Exercise goal: In the records below, find the line holding "uninit with draws := s.draws" and the line holding "else s.readMessage (off.toNat". Set down both, with every line between them, exactly.

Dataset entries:

-- ==== Sys2Proof/Machine/Dispatch.lean ====
section
/-! DEFINITION. The completion step of each command: the match of Complete(S) in R205. -/

namespace Sys2Proof.Machine

/-- The whole effect of command `i`, in flight in `s`, at its completion (R205). -/
def exec (i : Instr) (s : State) : Host.Outcome State Fault Refusal :=
  match i with
  | .rev8 => Sys2Proof.Machine.execRev8 s
  | .reflect => Sys2Proof.Machine.execReflect s
  | .crc4 => Sys2Proof.Machine.execCrc4 s
  | .crc7 => Sys2Proof.Machine.execCrc7 s
  | .crc8 => Sys2Proof.Machine.execCrc8 s
  | .crc16 => Sys2Proof.Machine.execCrc16 s
  | .crc8le => Sys2Proof.Machine.execCrc8le s
  | .crc16lsb => Sys2Proof.Machine.execCrc16lsb s
  | .lfsr8 => Sys2Proof.Machine.execLfsr8 s
  | .lfsr16 => Sys2Proof.Machine.execLfsr16 s
  | .parity8 => Sys2Proof.Machine.execParity8 s
  | .parityb => Sys2Proof.Machine.execParityb s
  | .xorb => Sys2Proof.Machine.execXorb s
  | .addb => Sys2Proof.Machine.execAddb s

end Sys2Proof.Machine
end

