-- ==== Sys2Proof/Machine/HostBus.lean ====
section
/-! DEFINITION. Host bus accesses: the map, BUSERR, the register window and the message window (20_memory.md). -/

namespace Sys2Proof.Machine

/-- The number of bytes of an access (R53). -/
def Size.bytes : Size → Nat
  | .byte => 1
  | .half => 2
  | .word => 4

/-- The register offsets (R20). -/
def Reg.offset : Reg → Offset
  | .cmd => 0x000
  | .status => 0x004
  | .poly => 0x008
  | .init => 0x00C
  | .gen => 0x010
  | .key => 0x014
  | .data => 0x018
  | .bits => 0x01C
  | .msgBase => 0x020
  | .msgLen => 0x024
  | .result => 0x028
  | .cap => 0x02C

/-- The register at an offset of the register window, none if the offset is reserved (R20, R54). -/
def regAt (off : Nat) : Option Reg :=
  match off with
  | 0x000 => some .cmd
  | 0x004 => some .status
  | 0x008 => some .poly
  | 0x00C => some .init
  | 0x010 => some .gen
  | 0x014 => some .key
  | 0x018 => some .data
  | 0x01C => some .bits
  | 0x020 => some .msgBase
  | 0x024 => some .msgLen
  | 0x028 => some .result
  | 0x02C => some .cap
  | _ => none

/-- The end of the register window (R52). -/
abbrev regWindowEnd : Nat := 0x001000

/-- The start of the message window (R52). -/
abbrev msgWindow : Nat := 0x100000

/-- The byte at offset `o` lies in a mapped range of R52. -/
def mapped (cap o : Nat) : Bool :=
  decide (o < regWindowEnd) || (decide (msgWindow ≤ o) && decide (o < msgWindow + cap))

/-- BusError of R53. -/
def busError (off : Offset) (size : Size) (cap : Nat) : Bool :=
  off.toNat % size.bytes != 0
    || (List.range size.bytes).any (fun j => !mapped cap (off.toNat + j))
    || (decide (off.toNat < regWindowEnd) && size != .word)

/-! ### The register window -/

/-- The value of a register, of RESULT where a read of it is specified (R20 to R31). -/
def State.regValue (s : State) : Reg → Word
  | .cmd => s.cmd
  | .status => s.statusWord
  | .poly => s.poly.setWidth 32
  | .init => s.init.setWidth 32
  | .gen => s.gen.setWidth 32
  | .key => s.key.setWidth 32
  | .data => s.data
  | .bits => s.bits.setWidth 32
  | .msgBase => s.msgBase
  | .msgLen => s.msgLen
  | .result => s.result
  | .cap => BitVec.ofNat 32 s.cap

/-- A host read of RESULT is unspecified: a command is in flight, or has completed and the host has not seen it yet
(R32, R69). -/
def State.resultUnspecified (s : State) : Bool := s.busy || s.resultUnseen

/-- What the host has learned from a read of register `r`: a STATUS read that returns BUSY = 0 shows the completion
(R32, R69, log entry 18). No register and no flag changes (R54, R60). -/
def State.observed (s : State) (r : Reg) : State :=
  { s with resultUnseen := s.resultUnseen && (r != .status || s.busy) }

/-- A read of the register window. A reserved offset reads 0 (R21); an unspecified RESULT reads a free value, drawn for
each read (R32, R69). -/
def State.readRegister (s : State) (off : Nat) : State :=
  match regAt off with
  | none => s.respond .ok (some 0)
  | some r =>
    if r == .result && s.resultUnspecified then
      { s with draws := s.draws + 1 }.respond .ok (some (Config.freeWord s.draws))
    else (s.observed r).respond .ok (some (s.regValue r))

/-- A write to a register. RESULT and CAP ignore it (R22); the operand registers keep their used bits (R21, R23). -/
def State.writeReg (s : State) (r : Reg) (v : Word) : State :=
  match r with
  | .cmd => s.writeCmd v
  | .status => s.writeStatus v
  | .poly => { s with poly := v.setWidth 16 }
  | .init => { s with init := v.setWidth 16 }
  | .gen => { s with gen := v.setWidth 16 }
  | .key => { s with key := v.setWidth 16 }
  | .data => { s with data := v }
  | .bits => { s with bits := v.setWidth 8 }
  | .msgBase => { s with msgBase := v }
  | .msgLen => { s with msgLen := v }
  | .result => s
  | .cap => s

/-- A write to the register window. A reserved offset ignores it (R21). -/
def State.writeRegister (s : State) (off : Nat) (v : Word) : State :=
  match regAt off with
  | none => s.respond .ok none
  | some r => (s.writeReg r v).respond .ok none

/-! ### The message window -/

/-- The access to the `n` cells from `a` on touches the span. -/
def Snapshot.touches (S : Snapshot) (a n : Nat) : Bool := (List.range n).any fun j => S.inSpan (a + j)

/-- The command of the snapshot is REFLECT. -/
def Snapshot.isReflect (S : Snapshot) : Bool :=
  match decode S.cmd with
  | .ok .reflect => true
  | _ => false

/-- The snapshot a host access races with (R240): an access to its span is a race if it writes, or if the command in
flight is REFLECT. -/
def State.racingSnapshot (s : State) (writes : Bool) (a n : Nat) : Option Snapshot :=
  s.snapshot.filter fun S => S.touches a n && (writes || S.isReflect)

/-- The data of a read of `n` cells: assembled little-endian, or a free value of `n` bytes if it is unspecified (R55, R58,
R240; log entries 6 and 8). -/
def readData (cells : List (Option Byte)) (n : Nat) (isOpen : Bool) (k : Nat) : Word :=
  if isOpen then ((Config.freeWord k).setWidth (8 * n)).setWidth 32 else wordOfBytes (zeroFill cells)

/-- A read of `n` cells of MBUF from `a` on (R55). -/
def State.readMessage (s : State) (a n : Nat) : State :=
  let cells := s.mbuf.cells a n
  let uninit := hasUninit cells
  match s.racingSnapshot false a n with
  | some S =>
    (({ s.recordUninit uninit with draws := s.draws + 1 }).recordRace S).respond .ok
      (some (readData cells n true s.draws))
  | none =>
    ({ s.recordUninit uninit with draws := if uninit then s.draws + 1 else s.draws }).respond .ok
      (some (readData cells n uninit s.draws))

/-- A write of the `n` low bytes of `v` to MBUF from `a` on (R56). -/
def State.writeMessage (s : State) (a n : Nat) (v : Word) : State :=
  let s' := { s with mbuf := s.mbuf.writeLE a n v }
  match s.racingSnapshot true a n with
  | some S => (s'.recordRace S).respond .ok none
  | none => s'.respond .ok none

/-! ### An access -/

/-- HostRead(off, size) of R53. -/
def State.hostRead (s : State) (off : Offset) (size : Size) : State :=
  if busError off size s.cap then s.respond .busErr (some 0)
  else if off.toNat < regWindowEnd then s.readRegister off.toNat
  else s.readMessage (off.toNat - msgWindow) size.bytes

/-- HostWrite(off, size, v) of R53. -/
def State.hostWrite (s : State) (off : Offset) (size : Size) (v : Word) : State :=
  if busError off size s.cap then s.respond .busErr none
  else if off.toNat < regWindowEnd then s.writeRegister off.toNat v
  else s.writeMessage (off.toNat - msgWindow) size.bytes v

/-- One host bus access (R53, R59). -/
def State.access (s : State) : Access → State
  | .read off size => s.hostRead off size
  | .write off size v => s.hostWrite off size v

/-- One round of `wait`: the access `rd STATUS` (R88). -/
def State.poll (s : State) : State := s.hostRead Reg.status.offset .word

end Sys2Proof.Machine
end

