-- ==== Sys2Proof/Certificates/Slice0/Obligations.lean ====
section
/-! DEFINITION. The statements about the machine, from the numbered rules of spec/. The field `response` they speak of
is the model's record of the bus response, in which a write has no data (log entry 4). Every completion sets `resultUnseen`, the model's mark that the host has
yet to see it (R69, log entry 18): where a statement lists what a command changes, it comes with DONE and the
snapshot. -/

open Sys2Proof Sys2Proof.Machine

/-! ### Command words -/

/-- A few words of R82, and a word of each kind R84 names. -/
def Obligations.SampleWordsDecode : Prop :=
  decode 0b00000000000000000000000000010001#32 = .ok .reflect ∧
  decode 0b00000000000000000000000000100001#32 = .ok .crc7 ∧
  decode 0b00000000000000000000000000100111#32 = .ok .crc16lsb ∧
  decode 0b00000000000000000000000000110001#32 = .ok .lfsr16 ∧
  decode 0b00000000000000000000000001000011#32 = .ok .addb ∧
  decode 0b00000000000000000000000000100100#32 = .error .noLsbFirstWidth ∧
  decode 0b00000000000000000000000000101000#32 = .error .reservedCrcBit ∧
  decode 0b00000000000000000000000001000100#32 = .error .unlistedFunction ∧
  decode 0b00000000000000000000000001010000#32 = .error .unlistedGroup ∧
  decode 0b00000000000000000000000100100010#32 = .error .reservedField

/-- R83: over all 2^32 words, each command is decoded from its one word of R82, and every other word is Illegal. -/
def Obligations.DecodeFollowsOpcodeMap : Prop :=
  ∀ c : Word,
    (decode c = .ok .rev8 ↔ c = 0x00000010#32) ∧
    (decode c = .ok .reflect ↔ c = 0x00000011#32) ∧
    (decode c = .ok .crc4 ↔ c = 0x00000020#32) ∧
    (decode c = .ok .crc7 ↔ c = 0x00000021#32) ∧
    (decode c = .ok .crc8 ↔ c = 0x00000022#32) ∧
    (decode c = .ok .crc16 ↔ c = 0x00000023#32) ∧
    (decode c = .ok .crc8le ↔ c = 0x00000026#32) ∧
    (decode c = .ok .crc16lsb ↔ c = 0x00000027#32) ∧
    (decode c = .ok .lfsr8 ↔ c = 0x00000030#32) ∧
    (decode c = .ok .lfsr16 ↔ c = 0x00000031#32) ∧
    (decode c = .ok .parity8 ↔ c = 0x00000040#32) ∧
    (decode c = .ok .parityb ↔ c = 0x00000041#32) ∧
    (decode c = .ok .xorb ↔ c = 0x00000042#32) ∧
    (decode c = .ok .addb ↔ c = 0x00000043#32) ∧
    ((∃ e, decode c = .error e) ↔
      c.toNat ∉ [0x10, 0x11, 0x20, 0x21, 0x22, 0x23, 0x26, 0x27, 0x30, 0x31, 0x40, 0x41, 0x42, 0x43])

/-- Decoding an encoded well-formed command gives it back, and a word that decodes to a command is its encoding. -/
def Obligations.DecodeEncodeAgree : Prop :=
  (∀ i : Instr, i.wellFormed = true → decode (encode i) = .ok i) ∧
  (∀ (c : Word) (i : Instr), decode c = .ok i → c = encode i)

Solved exercise:
    (({ s.recordUninit uninit with draws := s.draws + 1 }).recordRace S).respond .ok
      (some (readData cells n true s.draws))
  | none =>
    ({ s.recordUninit uninit with draws := if uninit then s.draws + 1 else s.draws }).respond .ok
      (some (readData cells n uninit s.draws))

/-- A write of the `n` low bytes of `v` to MBUF from `a` on (R56). -/
def State.writeMessage (s : State) (a n : Nat) (v : Word) : State :=
  let s' := { s with mbuf := s.mbuf.writeLE a n v }
  match s.racingSnapshot true a n with
  | some S => (s'.recordRace S).respond .ok none
  | none => s'.respond .ok none

/-! ### An access -/

/-- HostRead(off, size) of R53. -/
def State.hostRead (s : State) (off : Offset) (size : Size) : State :=
  if busError off size s.cap then s.respond .busErr (some 0)
  else if off.toNat < regWindowEnd then s.readRegister off.toNat
  else s.readMessage (off.toNat - msgWindow) size.bytes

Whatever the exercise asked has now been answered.